Sidebar: Datasets: Food for Models

End sidebar

Validation Sets and Test Sets

Use Judgment in Defining Test Sets

A Choose Your Own Adventure moment

Questionnaire

It can be hard to know in pages and pages of prose what the key things are that you really need to focus on and remember. So, we've prepared a list of questions and suggested steps to complete at the end of each chapter. All the answers are in the text of the chapter, so if you're not sure about anything here, reread that part of the text and make sure you understand it. Answers to all these questions are also available on the book's website. You can also visit the forums if you get stuck to get help from other folks studying this material.

For more questions, including detailed answers and links to the video timeline, have a look at Radek Osmulski's aiquizzes.

  1. Do you need these for deep learning?

    • Lots of math T / F
    • Lots of data T / F
    • Lots of expensive computers T / F
    • A PhD T / F
  2. Name five areas where deep learning is now the best in the world.
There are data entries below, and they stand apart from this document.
/-- R122: beside the MARK a milestone writes the Gate and Mark Unit alone. -/
theorem milestone_besideEngine (k : MarkKind) (s : State) :
    (milestone k s).besideEngine = (s.setGate (s.gate.handed k)).besideEngine := by
  unfold milestone GateMark.handed
  dsimp only
  split_ifs
  · rfl
  · exact putMark_besideEngine _ _
  · rfl

@[simp] theorem milestone_gate (k : MarkKind) (s : State) : (milestone k s).gate = s.gate.handed k :=
  (gate_of_besideEngine (milestone_besideEngine k s)).trans rfl

@[simp] theorem enterWith_gate (k : MarkKind) (st : SeqState) (s : State) :
    (enterWith k st s).gate = s.gate.handed k := milestone_gate k (toState st s)

@[simp] theorem releaseAsk_gate (x : PerPool Bool) (s : State) : (releaseAsk x s).gate = s.gate :=
  gate_of_besideEngine (releaseAsk_besideEngine x s)

@[simp] theorem cancelAll_gate (s : State) : (cancelAll s).gate = s.gate :=
  gate_of_besideEngine (cancelAll_besideEngine s)

/-- R154: beside the outcome and OUTCOME_READY nothing is written. -/
@[simp] theorem setOutcome_gate (o : NightOutcome) (skip : Option SkipReason) (s : State) :
    (setOutcome o skip s).gate = s.gate := by
  unfold setOutcome
  dsimp only
  split_ifs <;> rfl

@[simp] theorem setOutcome_claim (o : NightOutcome) (skip : Option SkipReason) (s : State) :
    (setOutcome o skip s).claim = s.claim := by
  unfold setOutcome
  dsimp only
  split_ifs <;> rfl

/-- R154: an outcome set from NONE raises OUTCOME_READY. -/
theorem setOutcome_ready {o : NightOutcome} (skip : Option SkipReason) (unset : s.seq.outcome.outcome = .unset)
    (set : o ≠ .unset) : (setOutcome o skip s).isPending .outcomeReady = true := by
  unfold setOutcome
  rw [if_pos ⟨unset, set⟩]
  exact raise_pending_self _ _

theorem FinishOutcome.outcome_ne_unset (f : FinishOutcome) : f.outcome ≠ .unset := by cases f <;> exact nofun

/-- R136: the look for a newer night reads the replica, the membership state and the night taken up. -/
theorem State.NoNewerNight.congr (h : s.NoNewerNight) (k : Kept s t) (member : t.member.state = s.member.state)
    (night : t.seq.night = s.seq.night) : t.NoNewerNight := by
  unfold NoNewerNight
  rwa [k.replica, member, night]

/-- R136: with no newer night a terminal state stays. -/
theorem lookNewer_none (h : s.NoNewerNight) : lookNewer s = s := by
  refine if_neg fun ⟨sync, newer⟩ => ?_
  obtain out | none_newer := h
  · exact out sync
  · exact nomatch none_newer.symm.trans newer

/-! ### A station that goes to LOCAL (R137, R151, R152) -/

theorem localEntry_eq (none_newer : s.NoNewerNight) : localEntry s =
    setOutcome .localUse none (enterWith .localUse .localUse (releaseAsk everyPool (cancelAll s))) := by
  refine lookNewer_none (none_newer.congr ?_ ?_ ?_)
  · exact .setOutcome _ _ (.enterWith _ _ (.releaseAsk _ (.cancelAll (.refl s))))
  · simp
  · simp

/-- R137, R151: the sequencer after an entry to LOCAL. -/
theorem localEntry_seq (none_newer : s.NoNewerNight) : (localEntry s).seq = { s.seq with
    state := .localUse
    outcome := { s.seq.outcome with outcome := .localUse, skip := none, finalProgress := s.seq.progress } } := by
  simp [localEntry_eq none_newer]

theorem localEntry_wentLocal (none_newer : s.NoNewerNight) : WentLocal s (localEntry s) := by
  have seq := localEntry_seq none_newer
  have hand : (localEntry s).hand = (none, none, s.claim.ownHolds) := by simp [localEntry_eq none_newer]
  refine ⟨?_, ?_, ?_, ?_, ⟨congrArg (·.1) hand, congrArg (·.2.1) hand⟩, congrArg (·.2.2) hand, fun unset => ?_,
    fun night => ?_, (Kept.localEntry (.refl s)).replica⟩
  · rw [seq]
  · rw [seq]
  · rw [seq]
  · rw [seq]
  · rw [localEntry_eq none_newer]
    exact setOutcome_ready none (by simpa using unset) nofun
  · simpa [localEntry_eq none_newer] using (GateMark.handed_emitted night).1

/-- What is said of an entry to LOCAL is read from the outcome, the progress, the own-holds record, the emitted marks'
night and the replica. -/
theorem WentLocal.of (h : WentLocal a t) (outcome : a.seq.outcome = s.seq.outcome := by rfl)
    (progress : a.seq.progress = s.seq.progress := by rfl) (claim : a.claim = s.claim := by rfl)
    (gate : a.gate = s.gate := by rfl) (replica : a.replica = s.replica := by rfl) : WentLocal s t where
  state := h.state
  outcome := h.outcome
  progress := h.progress.trans progress
  causes := h.causes.trans (by rw [outcome])
  request := h.request
  record := h.record.trans (by rw [claim])
  event unset := h.event (by rwa [outcome])
  mark night := h.mark (by rwa [gate])
  replica := h.replica.trans replica

/-! ### The power lines (R129, R130, R137, R139) -/

theorem exec_powerGoodRise (off : s.pins.powerGood = false) :
    exec .powerGoodRise s = .next (powerGoodRises (s.setPins { s.pins with powerGood := true })) := by
  change execPowerGoodRise s = _
  rw [execPowerGoodRise, if_neg (by simp [off])]

theorem exec_powerGoodFall (on : s.pins.powerGood = true) :
    exec .powerGoodFall s = .next (powerGoodFalls (s.setPins { s.pins with powerGood := false })) := by
  change execPowerGoodFall s = _
  rw [execPowerGoodFall, if_pos on]

theorem powerGoodRises_waiting (waits : s.seq.state = .gated ∨ s.seq.state = .claiming) :
    powerGoodRises s = localEntry s := by
  unfold powerGoodRises
  obtain gated | claiming := waits
  · rw [gated]
  · rw [claiming]

theorem powerGoodRises_other (awaits : s.seq.state ≠ .awaitGood) (gated : s.seq.state ≠ .gated)
    (claiming : s.seq.state ≠ .claiming) : powerGoodRises s = s := by
  unfold powerGoodRises
  split
  · contradiction
  · contradiction
  · contradiction
  all_goals rfl

theorem powerGoodRises_awaits (awaits : s.seq.state = .awaitGood) : powerGoodRises s =
    s.setSeq { s.seq with state := .settle, good := .stopped, settle := .running 5000 } := by
  unfold powerGoodRises
  rw [awaits]
  rfl

/-- Settles O47: the branches of `powerGoodRises` by state; the other two events write the sequencer and the pins
alone. -/
theorem powerLineEventsByState : Obligations.PowerLineEventsByState := by
  refine fun s => ⟨fun off => ⟨fun awaits => ?_, fun waits none_newer => ?_, fun awaits gated claiming => ?_⟩,
    ⟨rfl, rfl⟩, fun warm => congrArg _ (if_neg warm), fun cool => congrArg _ (if_pos cool)⟩
  · exact (exec_powerGoodRise off).trans
      (congrArg _ (powerGoodRises_awaits (s := s.setPins { s.pins with powerGood := true }) awaits))
  · have risen : (s.setPins { s.pins with powerGood := true }).NoNewerNight := none_newer
    exact ⟨_, (exec_powerGoodRise off).trans (congrArg _ (powerGoodRises_waiting waits)),
      (localEntry_wentLocal risen).of, congrArg Pins.powerGood (Kept.localEntry (.refl (s.setPins _))).pins⟩
  · exact (exec_powerGoodRise off).trans (congrArg _
      (powerGoodRises_other (s := s.setPins { s.pins with powerGood := true }) awaits gated claiming))

/-! ### Attempts that fail (R139, R141, R144, R146) -/

theorem failAttempt_attemptFailed (c : Cause) (s : State) : AttemptFailed c s (failAttempt c s) := by
  have seq : (failAttempt c s).seq = s.seq.failed c := seq_of_besideEngine (failAttempt_besideEngine c s)
  have hand : (failAttempt c s).hand = (none, none, s.claim.ownHolds) := by simp [failAttempt]
  refine ⟨?_, ?_, ?_, ?_, ?_, ?_, congrArg (·.1) hand, ?_, congrArg (·.2.2) hand,
    (Kept.failAttempt c (.refl s)).replica⟩
  all_goals rw [seq, Sequencer.failed]
  · exact ⟨rfl, rfl, rfl, rfl⟩
  · exact ⟨rfl, rfl⟩

theorem AttemptFailed.of {c : Cause} (h : AttemptFailed c a t) (seq : a.seq = s.seq := by rfl)
    (claim : a.claim = s.claim := by rfl) (replica : a.replica = s.replica := by rfl) : AttemptFailed c s t where
  state := h.state
  causes := h.causes.trans (by rw [seq])
  permit := h.permit
  cooldown := h.cooldown
  timers := h.timers
  wake := h.wake.trans (by rw [seq])
  request := h.request
  attempt := seq ▸ h.attempt
  record := h.record.trans (by rw [claim])
  replica := h.replica.trans replica

theorem powerGoodFalls_fails (phase : s.seq.state = .settle ∨ s.seq.state = .booting ∨ s.seq.state = .imaging) :
    powerGoodFalls s = failAttempt .powerLost s := by
  unfold powerGoodFalls
  obtain settles | booting | imaging := phase
  · rw [settles]
  · rw [booting]
  · rw [imaging]

theorem powerGoodFalls_other (phase : s.seq.state = .standby ∨ s.seq.state = .gated ∨ s.seq.state = .claiming
    ∨ s.seq.state = .awaitGood ∨ s.seq.state = .cooldown ∨ s.seq.state.terminal = true) : powerGoodFalls s = s := by
  unfold powerGoodFalls
  split <;> simp_all [SeqState.terminal]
  3. What was the name of the first device that was based on the principle of the artificial neuron?
  4. Based on the book of the same name, what are the requirements for parallel distributed processing (PDP)?
  5. What were the two theoretical misunderstandings that held back the field of neural networks?
  6. What is a GPU?
  7. Open a notebook and execute a cell containing: 1+1. What happens?
  8. Follow through each cell of the stripped version of the notebook for this chapter. Before executing each cell, guess what will happen.
  9. Complete the Jupyter Notebook online appendix.
  10. Why is it hard to use a traditional computer program to recognize images in a photo?
  11. What did Samuel mean by "weight assignment"?
  12. What term do we normally use in deep learning for what Samuel called "weights"?
  13. Draw a picture that summarizes Samuel's view of a machine learning model.
  14. Why is it hard to understand why a deep learning model makes a particular prediction?
  15. What is the name of the theorem that shows that a neural network can solve any mathematical problem to any level of accuracy?
  16. What do you need in order to train a model?
  17. How could a feedback loop impact the rollout of a predictive policing model?
  18. Do we always have to use 224×224-pixel images with the cat recognition model?
  19. What is the difference between classification and regression?
  20. What is a validation set? What is a test set? Why do we need them?
  21. What will fastai do if you don't provide a validation set?
  22. Can we always use a random sample for a validation set? Why or why not?
  23. What is overfitting? Provide an example.
  24. What is a metric? How does it differ from "loss"?
  25. How can pretrained models help?
  26. What is the "head" of a model?
  27. What kinds of features do the early layers of a CNN find? How about the later layers?
  28. Are image models only useful for photos?
  29. What is an "architecture"?
  30. What is segmentation?
  31. What is y_range used for? When do we need it?
  32. What are "hyperparameters"?
  33. What's the best way to avoid failures when using AI in an organization?

Further Research

Each chapter also has a "Further Research" section that poses questions that aren't fully answered in the text, or gives more advanced assignments. Answers to these questions aren't on the book's website; you'll need to do your own research!

  1. Why is a GPU useful for deep learning? How is a CPU different, and why is it less effective for deep learning?
  2. Try to think of three areas where feedback loops might impact the use of machine learning. See if you can find documented examples of that happening in practice.